Syllabus of Microprocessor and Computer Architecture in BE/Btech (Electronics and Communication Engineering)

MICROPROCESSOR AND COMPUTER ARCHITECTURE

As we know among 10 highest paid jobs Engineering is the one. Most of the students pursuing 11th or 12th from PCM stream dream to be an engineer from any deemed college like IIT (Indian Institute of Technology) or NIT (National Institute of Technology) or IIITs which are located in various cities of our country. After engineering, everyone has a dream to be well placed in any well reputed private company or to be a civil servant like IES.

To be that, you really need to have a brief idea about the subjects and their syllabus which you are going to study. To have a good secured job, you need to have at least 8+ CGPA in your engineering. So in this article, I am going to give you brief idea about syllabus of microprocessor which you have to study in 6th semester of B.Tech. In every subject of B.Tech, there are 5 units in each subject.

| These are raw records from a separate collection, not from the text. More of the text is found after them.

/-! ## Issue (03 R28, R33–R35, R41) -/

/-- The wait is on a block or on a fault. -/
def Op.blocked (o : Op) : Bool :=
  o.accs.any fun a => a.st == .placed || a.st == .relist || a.st == .notFull || a.st == .faulted
/-- The slot is lost to outstanding operations; where one of them waits on a block or a fault, the context parks. -/
def State.waitOn (s : State) (l : List Op) : State :=
  if l.any Op.blocked then s.lost.modMe fun t => { t with st := .parked, park := some .window } else s.lost
/-- Outstanding operations whose result an instruction reads or writes. -/
def State.hazards (s : State) (i : Instr) : List Op :=
  (s.myCore.opsOf s.cx).filter fun o => o.gMask &&& i.regs.1 != 0 || o.vMask &&& i.regs.2 != 0
/-- The predicate of an instruction is false, or its lane mask selects nothing (07 R103, 13 R191). -/
def State.falseFor (s : State) (i : Instr) : Bool :=
  let p := (fieldsOf i).p
  match i.lanes? with
  | some n => s.me.mask p &&& BitVec.ofNat 32 (2 ^ n - 1) == 0
  | none => !s.me.test p
/-- A decoded instruction issues, or waits for its operands or for one of the eight operations to complete; the first wait
inside a window is a lookahead miss. One whose predicate is false waits for neither: it names no operand and opens no window
(07 R103). A wait for the limit of eight is never a miss, whatever else the instruction waits for (log entry 95). -/
def State.tryIssue (s : State) (i : Instr) : Plan :=
  let full := i.lookahead?.isSome && s.myCore.full s.cx
  let dep := s.hazards i
  if s.falseFor i || (dep.isEmpty && !full) then
    .run i (if s.me.missed then s.modMe fun t => { t with missed := false } else s)
  else if full then .idle (s.waitOn (s.myCore.opsOf s.cx))
  else
    let s := if s.me.missed then s else (s.count s.slot 1).modMe fun t => { t with missed := true }
    .idle (s.waitOn dep)
/-- Fetch, decode and issue at PC; a pad moves PC on at no cost, and at most once, since a block never begins with one. The
first instruction of a thread whose continuation was withdrawn takes the block-withdrawn trap instead (05 Table 5-9). A
PC that no load could name, or that lies in a BLOCK page, is a class violation, whose record gives the issue kind and
length 0 as R95's alignment trap does (log entry 72). -/
def State.fetchIssue (s : State) : Nat → Plan
  | 0 => .idle s
  | n + 1 =>
    let pc := s.me.pc
    if pc.toNat % 4 ≠ 0 then .idle (s.issueTrap 0 1 pc)
    else if isCoord pc then .idle (s.issueTrap 0 5 pc)
    else if let .error cause := s.checkAddr s.slot pc then .idle (s.issueTrap 0 cause pc)
    else if s.myCore.wayBusy then .idle s.lost
    else if s.fetchInBlock then .idle (s.issueTrap 0 5 pc)
    else
      match s.fetchBlock with
      | none => .idle s.startFetch
      | some b =>
        match decodeBytes (decide (pc.toNat % 32 = 0)) (bytesFrom b (pc.toNat % 32)) with
        | .pad => (s.modMe fun t => { t with pc := BitVec.ofNat 64 (pc.toNat / 32 * 32 + 32) }).fetchIssue n
        | .illegal r len =>
          .run .illegalEncoding { s with ev := some (.illegalEncoding s.slot s.cx (r + 16 * len)) }
        | .instr i len =>
          match s.me.withdrawnAt with
          | some a => .idle ((s.modMe fun t => { t with withdrawnAt := none }).issueTrap len 7 a)
          | none => s.tryIssue i
/-- Accesses of the slot's context in a state, those of a reaped thread included. -/
def State.mine (s : State) (q : AccSt) : List (Nat × Nat) :=
  (s.myCore.ops.filter fun o => o.ctx == s.cx).flatMap fun o => ((List.range o.accs.length).filter fun i => (o.acc? i).any fun a => a.st == q).map
    fun i => (o.id, i)
/-- The context of this cycle competes for the slot. One whose park an accepted pre-emption has ended executes again after
its restore, unless it is in a handler or has a message packet open, of its own or of the mailbox (03 R56, 15 R256, R262). -/
def Core.ready (k : Core) (x : CtxId) : Bool :=
  let t := k.ctx x
  decide (t.st = .running) && !t.delivering && t.halt.isNone && !t.reaping && t.park.isNone &&
    (!t.yielded || t.inHandler || t.packet != 0 || k.bound == some x)
/-- The thread parks whatever its lookahead: the first row of 03 Table 3-3. -/
def State.alwaysParks (s : State) : Bool := s.cx == 0 || s.me.lvl != 0 || s.me.pinned
/-- The wait is on a block. -/
def Op.onBlock (o : Op) : Bool := o.accs.any fun a => a.st == .placed || a.st == .relist || a.st == .notFull
/-- Outstanding operations behind which the thread issues nothing: a window at its end, or a wait that parks at once. -/
def State.stops (s : State) : List Op :=
  (s.myCore.opsOf s.cx).filter fun o => o.left == 0 || (s.alwaysParks && o.onBlock)
/-- Runs of clears of the slot's context whose access the bank refused. -/
def State.clrsAgain (s : State) : List ClrRun := s.myCore.clrs.filter fun r => r.ctx == s.cx && r.acc.st == .again
/-- A core's slot of this cycle is offered to its context (03 R28). An access that a waiting list refused is presented again
(05 R77); accesses that a bank refused occupy the slot (01 R12). -/
def State.offer (s : State) (c : CoreId) : Plan :=
  let s : State := { s with slot := c, turn := c.toNat + 1, ev := none }
  if s.present c = false then .idle s
  else
    let s := (s.mine .relist).foldl (fun s p => s.after 0 (.waiterRetry (.lsu c p.1 p.2))) s
    match s.mine .again, s.clrsAgain with
    | [], [] =>
      if s.myCore.ready s.cx = false then .idle s.lost
      else
        match s.stops with
        | [] => s.fetchIssue 2
        | l => .idle (s.waitOn l)
    | l, rs =>
      let s := l.foldl (fun s p => (s.modOp c p.1 fun o => o.modAcc p.2 fun a => { a with st := .fresh }).goLsu c p.1 p.2) s.lost
      .idle (rs.foldl (fun s r => (s.modClr c r.id fun q => { q with acc := { q.acc with st := .fresh } }).after 0
        (.clrAtHome (.clr c r.id) r.next)) s)

/-! ## The cycle -/

/-- Every 16 cycles the group load registers are refreshed (03 R53). -/
def State.refreshLoads (s : State) : State :=
  if s.cyc % 16 ≠ 0 then s
  else
    ((s.cores.map fun e => groupOf (BitVec.ofNat 16 e.1)).eraseDups).foldl
      (fun s g => s.after 0 (.groupLoadRefresh (BitVec.ofNat 16 g))) s
def partitions : List (BitVec 2) := [0, 1, 2, 3]
/-- Deadlock detection of a partition (03 R62). -/
def State.watchDeadlock (s : State) (p : BitVec 2) : State :=
  if s.armed.getLsbD p.toNat && s.deadlocked p then s.after 0 (.deadlockDeclare p) else s
/-- A core has lowered its line: detection in its partition is armed again, within whatever cycle it does so (03 R63). -/
def State.rearm (s : State) (p : BitVec 2) : State :=
  if s.armed.getLsbD p.toNat = false ∧ s.cores.any (fun e =>
      let c : CoreId := BitVec.ofNat 16 e.1
      s.inPart p c && s.present c && !s.allParked c) then
    { s with armed := s.armed ||| ((1 : BitVec 4) <<< p.toNat) }
  else s
/-- Every partition whose detection is disarmed looks at its cores' lines. -/
def State.rearmAll (s : State) : State := if s.armed = 0xF then s else partitions.foldl (fun s p => s.rearm p) s
/-- The snapshot threshold fires once when its counter reaches the value (25 R383). -/
def State.watchThreshold (s : State) : State :=
  if s.atThreshold = s.sys.fired then s
  else
    let t : State := { s with sys := { s.sys with fired := s.atThreshold } }
    if s.atThreshold then t.after 0 .snapshotThreshold else t
/-- The counters that were cleared in this cycle count again (15 R272). -/
def State.countAgain (s : State) : State :=
  (s.cores.filter fun e => e.2.clearing != 0).foldl
    (fun s e => s.modCore (BitVec.ofNat 16 e.1) fun k => { k with clearing := 0 }) s
/-- The next cycle begins. -/
def State.nextCycle (s : State) : State :=
  let s := ({ s with cyc := s.cyc + 1, turn := 0, ev := none } : State).carryOut.countAgain.releaseMesh
  (partitions.foldl (fun s p => s.watchDeadlock p) s.refreshLoads).watchThreshold

/-- The hub port by which an agent's requests reach the hub (23 Table 23-2). -/
def State.portOf (s : State) (who : Agent) : Nat :=
  let link := fun (p : BitVec 5) => 32 + (s.linkOf p).toNat
  match who with
  | .serv j => 48 + ((s.job j).map fun k => k.quad.toNat).getD 0
  | .token p _ _ => link p
  | .home i =>
    match s.home i with
    | some h =>
      let p : BitVec 5 := h.req.id.extractLsb' 35 5
      if p = s.pkgNum then s.hubPort h.req.core else link p
    | none => 0
  | w => s.hubPort (s.agentCore w)
/-- The hub port of an agent's requests for a line: that of its die's bank, or of the link to its package (23 R344). -/
def State.diePort (s : State) (a : AgentId) (line : Nat) : Nat :=
  match s.dieOfAgent a with
  | some d => 4 * d.toNat + line % 4
  | none => s.portOf (.token (a.extractLsb' 3 5) 0 0)
/-- Where a request arrives, a memory controller or a hub slice, and its source port. -/
def State.arrival (s : State) (e : Event) : Option (Nat × Nat) :=
  match e with
  | .blockReadAtHome w b | .blockWriteGranule w b => some (s.controller b, s.portOf w)
  | .clrAtHome w _ => ((s.acc w).bind Access.map).map fun m => (s.controller m.blk, s.portOf w)
  | .rds r | .rdx r | .upg r => some (64 + s.sliceOf r.line, s.diePort r.agent r.line)
  | .wbd l a .. => some (64 + s.sliceOf l, s.diePort a l)
  | .farAtomic w => ((s.acc w).bind Access.map).map fun m => (64 + s.sliceOf (m.key / 64), s.portOf w)
  | _ => none
/-- Of the requests that arrive at one place in one cycle, the one from the lowest port (05 R72, 23 R351). -/
def State.lowestPort (s : State) (e : Nat × Event) : Nat × Event :=
  match s.arrival e.2 with
  | none => e
  | some a =>
    (s.agenda.foldl (fun b x =>
      if x.1 ≤ s.cyc then
        match s.arrival x.2 with
        | some r => if r.1 = a.1 ∧ r.2 < b.2 then (x, r.2) else b
        | none => b
      else b) (e, a.2)).1
/-- Perform a pending step. -/
def State.perform (s : State) (e : Nat × Event) : Plan := .run e.2.row { s with agenda := s.agenda.erase e, ev := some e.2 }
/-- A step waits for a service core that is held in reset (25 R378). -/
def State.asleep (s : State) (e : Event) : Bool := s.sys.servReset && e.served
/-- What comes next: a step that is due, then each core's slot in ascending order, then the banks, then the probes of deques,
then the next cycle. -/
def State.plan (s : State) : Plan :=
  let s := s.rearmAll
  match s.agenda.find? fun e => decide (e.1 ≤ s.cyc) && !e.2.probes && !s.asleep e.2 with
  | some e => s.perform (s.lowestPort e)
  | none =>
    match s.cores.find? fun e => decide (s.turn ≤ e.1) with
    | some e => s.offer (BitVec.ofNat 16 e.1)
    | none =>
      match s.banks.find? s.presented with
      | some b => .run .bankAccess { s with ev := some (.bankAccess b.store b.bank) }
      | none =>
        match s.agenda.find? fun e => decide (e.1 ≤ s.cyc) && !s.asleep e.2 with
        | some e => s.perform e
        | none => .idle s.nextCycle

/-! ## Placing an instruction where the next step fetches it -/

/-- Core 0's context of this cycle runs at the start of a fetch block that its code cache holds, and nothing comes before
it: no step is due, and nothing of the context is outstanding. -/
def State.placeWord (s : State) (w : BitVec 128) : State :=
  let pc : Word := s.extPc (BitVec.ofNat 64 ((s.ctx 0 s.cx).pc.toNat % 2 ^ 48 / 64 * 64))
  let page := pc.toNat % 2 ^ 52 / 4096 * 4096
  let e0 : Word := BitVec.ofNat 64 (page + 3)
  let e : TlbEnt := { asid := (s.ctx 0 s.cx).asid, base := page, bits := 12, e0 := e0, e1 := 0x380000, pte := 0 }
  let s : State := { s with
    turn := 0
    bar0 := s.bar0.filter fun b => b.1 != 0x1000
    agenda := s.agenda.filter fun a => decide (s.cyc < a.1) }
  s.modCore 0 fun k =>
    { k.setCtx s.cx { k.ctx s.cx with st := .running, pc := pc, park := none, halt := none, delivering := false, reaping := false
                                      yielded := false, withdrawnAt := none } with
      ops := k.ops.filter fun o => o.ctx != s.cx
      clrs := k.clrs.filter fun r => r.ctx != s.cx
      wayBusy := false
      itlb := e :: k.itlb
      code := SMap.set none k.code (pc.toNat % 2 ^ 52) (some (w.setWidth 256)) }

end Sys2Proof.Machine
end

SYLLABUS OF MICROPROCESSOR AND COMPUTER ARCHITECTURE

Syllabus of microprocessor and computer architecture includes 5 units which are as:

1. Unit 1 : Introduction to 8085 Microprocessor Architecture
2. Unit 2 : 8085 Microprocessor Instructions
3. Unit 3 : 8085 Microprocessor Interfacing
4. Unit 4 : 8086 Microprocessor Architecture and Instruction Set
5. Unit 5 : Basic Computer Architecture and Types of Memory

Unit 1: Introduction to 8085 Microprocessor Architecture

This unit includes the following topics:

• Central Processing Unit (CPU) - CPU, Brain of Computer is the most important part of a computer as it is responsible for performing all the arithmetic and logical operations and also controls the computer system. When CPU was fabricated on single chip then this was called MICROPROCESSOR. A computer with a microprocessor as its CPU is known as a Microcomputer. When CPU reads the bit patterns one at a time, it initiates appropriate micro programs through the control unit, and performs the task specified in the instructions.
• Input / Output Devices - Input devices are devices that bring information into a computer while output devices are devices that bring information out of a computer. Input devices accept data and instructions from the user or from another computer system. Examples of input devices are keyboard or switches or analog to digital converters. Output devices return processed data back to the user or to another computer system. Input / Output devices are also known as peripheral devices and the process of attaching the devices to microprocessor is known as interfacing. It helps in two way communication between microprocessor and peripheral devices.
• Bus Organization - Bus can be defined as a group of wires which carry bits and are the communication path between the microprocessor and peripherals. Buses can be categorized into:
  1.Address Bus: It is used to carry 16-bit address. It is a group of 16 lines for an 8-bit microprocessor. It is unidirectional as the information transfers from microprocessor to I/O elements or memory.
  2.Data Bus: It can be defined as group of data lines used for data flow. Generally, they are eight in number. It is bi-directional in nature as data can flow is both directions, to or from the microprocessor.
  3.Control Bus: It is a combination of control lines which carry synchronization signals and provide timing signals. It is basically responsible for receiving and generating various signals for coordination and control of various operations involving external devices.
• Buffers - Buffer is a logic device that is just responsible for transferring data from input to output and it amplifies the current or power. It has one input and one output line. Buffer is used primarily to increase the driving capability of a logic circuit and hence it is also called as driver.
• Encoders - An encoder is a combinational logic circuit that essentially performs a 'reverse' decoder function. It accepts an active level on one of its inputs representing a digit, such as a decimal or octal digit, and converts it to a coded output such as Binary or BCD.
• Decoders - Decoder is used to detect the presence of a specified combination of bits (code) on its inputs and to indicate that presence by a specified output level.
• Latches - Latch is the simplest kind of sequential circuits that has only 2 states. It is a memory cell, which is capable of storing one bit of information. When the microprocessor sends an output, data are available on the data bus for only a few microseconds, therefore a latch is used to hold data for display.
• Pins and signals - 8085 is 40 pin microprocessor. There is a brief introduction of each and every pin.
• Registers - Register is a group of predefined memory location which is used to store data and result.
• Interrupt - It is a process by which some external device or peripheral informs microprocessor to become ready for data communication with the help of accepting the request made.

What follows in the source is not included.